In these days of what Paul Simon called “miracle and wonder,” we can suddenly see more clearly how deeply inter-related we all truly are, when before we might have only intuited it…and perhaps often doubted it. Could it be that we’re beginning to see “face to face” rather than “through a glass darkly?” (1 Corinthians 13:12)
This emerging awareness may serve to teach us that, indeed, our small creative acts are not “only” ours at all and do not spring from us alone.
Clearly, they arise from a Ground of Creative Being that is far more meaning-full and significant than any one personal expression by any one individual…and yet at the same time, every personal expression of love contributes to the well-being of All.
The song includes references to Julian of Norwich (1343-1416, “All shall be well, and all shall be well, and all manner of things shall be well” ), Leonard Cohen’s Anthem (“Ring the bells that still can ring”), Thich Nhat Hanh’s Peace is Every Step, and contemplative/mindfulness practices in general.
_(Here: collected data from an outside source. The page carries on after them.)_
/-- Control block types (R73). -/
def bIDLE : Nat := 0x1E
def bSKIP : Nat := 0x2D
def bSOP : Nat := 0x4B
def bEOP : Nat := 0x55
def bCUT : Nat := 0x66
def bCONT : Nat := 0x6A
def bTRAIN : Nat := 0x78
def bGUARD : Nat := 0x87
def bLINKCMD : Nat := 0x99
def bABORT : Nat := 0xB4

def idle64 : List Block := List.replicate 64 (ctrlBlock bIDLE [])
def skipBlock : Block := ctrlBlock bSKIP []
def cutBlock : Block := ctrlBlock bCUT []
def contBlock : Block := ctrlBlock bCONT []
/-- The two bytes of a 16-bit field, low byte first (R2). -/
def le16 (x : BitVec 16) : List Byte := [x.extractLsb' 0 8, x.extractLsb' 8 8]
def guardBlock (frame : BitVec 16) : Block := ctrlBlock bGUARD (le16 frame)
def abortBlock (reason : Nat) : Block := ctrlBlock bABORT [BitVec.ofNat 8 reason]
/-- ABORT reasons (R181). -/
def aRESET : Nat := 0x01
def aBABBLE : Nat := 0x02
def aDISABLE : Nat := 0x03
def aUNDERRUN : Nat := 0x04
def aOTHER : Nat := 0xFF

/-- A LINKCMD, 4 times in a row (R76). -/
def linkCmd (cmd : Nat) (arg : List Byte) : List Block := List.replicate 4 (ctrlBlock bLINKCMD (BitVec.ofNat 8 cmd :: arg))
def suspendReq (level : Nat) : List Block := linkCmd 1 [BitVec.ofNat 8 level]
def retrainReq : List Block := linkCmd 4 []
def linkReset : List Block := linkCmd 5 []
def delayPing (seq : Nat) : List Block := linkCmd 6 (le16 (BitVec.ofNat 16 seq))

/-- A TRAIN block of the upstream side: the rates it supports, the step, the preset and the coefficients it asks for (R79). -/
def trainBlock (rates step preset : Nat) (coef : BitVec 16) : Block :=
  ctrlBlock bTRAIN ([BitVec.ofNat 8 (0x80 + rates), BitVec.ofNat 8 step, BitVec.ofNat 8 preset] ++ le16 coef)
/-- The rates that the downstream side names in a TRAIN block of step 1; none in any other block (R78, R79). -/
def trainRates (b : BitVec 64) : Option Nat :=
  if b.extractLsb' 0 8 = BitVec.ofNat 8 bTRAIN ∧ ¬ b.getLsbD 15 ∧ b.extractLsb' 16 8 = 1#8 then some (b.extractLsb' 8 3).toNat else none

/-! ## The scrambler (R72) -/

/-- 32 bits through x⁵⁸ + x³⁹ + 1: bit i is added to the bits of the line 39 and 58 places before it.  `h` holds the last 58 bits
of the line, the oldest lowest, so those two stand at 19 + i and i. -/
def scr32 (h : BitVec 58) (x : BitVec 32) : BitVec 32 := x ^^^ h.extractLsb' 19 32 ^^^ h.extractLsb' 0 32
/-- The last 58 bits of the line once 32 more have passed. -/
def lineHist (h : BitVec 58) (y : BitVec 32) : BitVec 58 := (y ++ h).extractLsb' 32 58
/-- The 64 bits of a block, scrambled, and the history after them. -/
def scramble64 (h : BitVec 58) (x : BitVec 64) : BitVec 64 × BitVec 58 :=
  let lo := scr32 h (x.extractLsb' 0 32)
  let h := lineHist h lo
  let hi := scr32 h (x.extractLsb' 32 32)
  (hi ++ lo, lineHist h hi)
/-- The 64 bits of a block as received, descrambled, and the history after them. -/
def descramble64 (h : BitVec 58) (y : BitVec 64) : BitVec 64 × BitVec 58 :=
  let lo := y.extractLsb' 0 32
  let hi := y.extractLsb' 32 32
  let x0 := scr32 h lo
  let h := lineHist h lo
  (scr32 h hi ++ x0, lineHist h hi)
/-- Blocks as they go over the lane: the sync header unscrambled, then the 64 bits (R71, R72). -/
def scramble (h : BitVec 58) : List Block → List (BitVec 66)
  | [] => []
  | k :: l =>
    let (y, h) := scramble64 h k.bits
    (y ++ (if k.ctrl then 2#2 else 1#2)) :: scramble h l
/-- Blocks as received; none has an invalid sync header (R71). -/
def descramble (h : BitVec 58) : List (BitVec 66) → List (Option Block)
  | [] => []
  | w :: l =>
    let (x, h) := descramble64 h (w.extractLsb' 2 64)
    (if w.extractLsb' 0 2 = 2#2 then some ⟨true, x⟩ else if w.extractLsb' 0 2 = 1#2 then some ⟨false, x⟩ else none) ::
      descramble h l
/-- The sync header of a received block is valid. -/
def syncOk (w : BitVec 66) : Bool := w.extractLsb' 0 2 == 1#2 || w.extractLsb' 0 2 == 2#2

/-! ## CRCs (R143, R144) -/

/-- One bit step of a reflected CRC of width w with polynomial `poly`. -/
def crcBit {w : Nat} (poly crc : BitVec w) : BitVec w := if crc.getLsbD 0 then (crc >>> 1) ^^^ poly else crc >>> 1
/-- One byte step. -/
def crcByte {w : Nat} (poly crc : BitVec w) (b : Byte) : BitVec w :=
  (List.range 8).foldl (fun c _ => crcBit poly c) (crc ^^^ b.zeroExtend w)
/-- The header CRC-16 over bytes (R143). -/
def crc16 (l : List Byte) : BitVec 16 := l.foldl (crcByte 0x8408#16) 0xFFFF#16
/-- The payload CRC-32 over bytes (R144). -/
def crc32 (l : List Byte) : Word := (l.foldl (crcByte 0xEDB88320#32) 0xFFFFFFFF#32) ^^^ 0xFFFFFFFF#32

/-! ## Headers and packets on the lane (R131, R132, R135) -/

/-- The fields of a header that the sender sets; HCRC follows from them. -/
structure Hdr where
  ty : Nat
  tc : Nat := 0
  addr : Nat := 0
  gen : Nat := 0
  dir : Bool := false
  ep : Nat := 0
  seq : Nat := 0
  bidx : Nat := 0
  len : Nat := 0
  flags : Nat := 0
  arg0 : Nat := 0
  arg1 : Word := 0
  arg2 : Nat := 0
  deriving DecidableEq, Repr

/-- HCRC of four header words: bytes 0–13 (R143). -/
def hcrcOf (h0 h1 h2 h3 : Word) : BitVec 16 :=
  crc16 (wordBytes h0 ++ wordBytes h1 ++ wordBytes h2 ++ (wordBytes h3).take 2)
/-- The four header words (R135). -/
def Hdr.words (h : Hdr) : List Word :=
  let h0 := w32 (h.ty * 2 ^ 28 + h.tc * 2 ^ 26 + h.addr * 2 ^ 19 + h.gen * 2 ^ 15 + b2n h.dir * 2 ^ 14 + h.ep * 2 ^ 10 +
    h.seq % 64 * 2 ^ 4 + h.bidx)
  let h1 := w32 (h.len * 2 ^ 19 + h.flags * 2 ^ 16 + h.arg0)
  [h0, h1, h.arg1, w32 ((hcrcOf h0 h1 h.arg1 (w32 h.arg2)).toNat * 2 ^ 16 + h.arg2)]
/-- The bytes of a packet between SOP and EOP: header, payload, and its CRC-32 low byte first where there is one. -/
def packetBytes (hdr : List Word) (payload : List Byte) : List Byte :=
  hdr.flatMap wordBytes ++ payload ++ (if payload.isEmpty then [] else wordBytes (crc32 payload))
/-- Bytes as data blocks, packed without gaps. -/
def dataBlocks (l : List Byte) : List Block :=
  (List.range (cdiv l.length 8)).map (fun k => dataBlock ((l.drop (8 * k)).take 8))
/-- Valid bytes of the last of the data blocks that hold n bytes. -/
def lastValid (n : Nat) : Nat := (n + 7) % 8 + 1
/-- A packet: SOP, its data blocks, EOP (R131). -/
def packetBlocks (hdr : List Word) (payload : List Byte) : List Block :=
  let l := packetBytes hdr payload
  ctrlBlock bSOP [] :: dataBlocks l ++ [ctrlBlock bEOP [BitVec.ofNat 8 (lastValid l.length)]]
/-- The cut points of a packet of LENGTH n, as blocks from its SOP: between header and payload, and after every 256th payload byte
that further payload follows (R169). -/
def cutPoints (n : Nat) : List Nat := (List.range (cdiv n 256)).map (fun k => 3 + 32 * k)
Thanks for being here, especially as this post comes later than usual. (There’s another one right around the corner, though, as a new song arrived yesterday that I’m very excited about!)
Praying All the Time
This body's getting old,
that muscle's acting strange
and I'm trying to let go
of all I cannot change
She said "all will be well"
He sang "the bells still chime"
Well, lately I can't tell
so I'm praying all the time.
There's nothing more to do
I'm running out of words
I fall into the blue
I listen for the birds
Who rise up as they do
with their song sublime
Today I'll make it through
by praying all the time
I try to still my mind,
to draw a deeper breath
I take myself outside,
seek peace in every step
I'm not sure that it shows
I'm still not feeling fine
But something in me knows
I'm praying all the time
I'm holding in my heart
the suffering I see
And as new fires start
I'm praying with the trees
I use no special words
I make no sacred sign
yet I am not unheard
I'm praying all the time
I know that some will claim
this isn't really prayer
They'll ask me for a name
or tell me nothing's there
Yet still this stormy sky
is somehow silver-lined
as everything alive
is praying all the time.
[1] Jean Shinoda Bolen, Goddesses in Older Women: Archetypes in Women Over Fifty (HarperCollins, 2001), 44.
Thank you, thank you Lynn! I so so needed this today!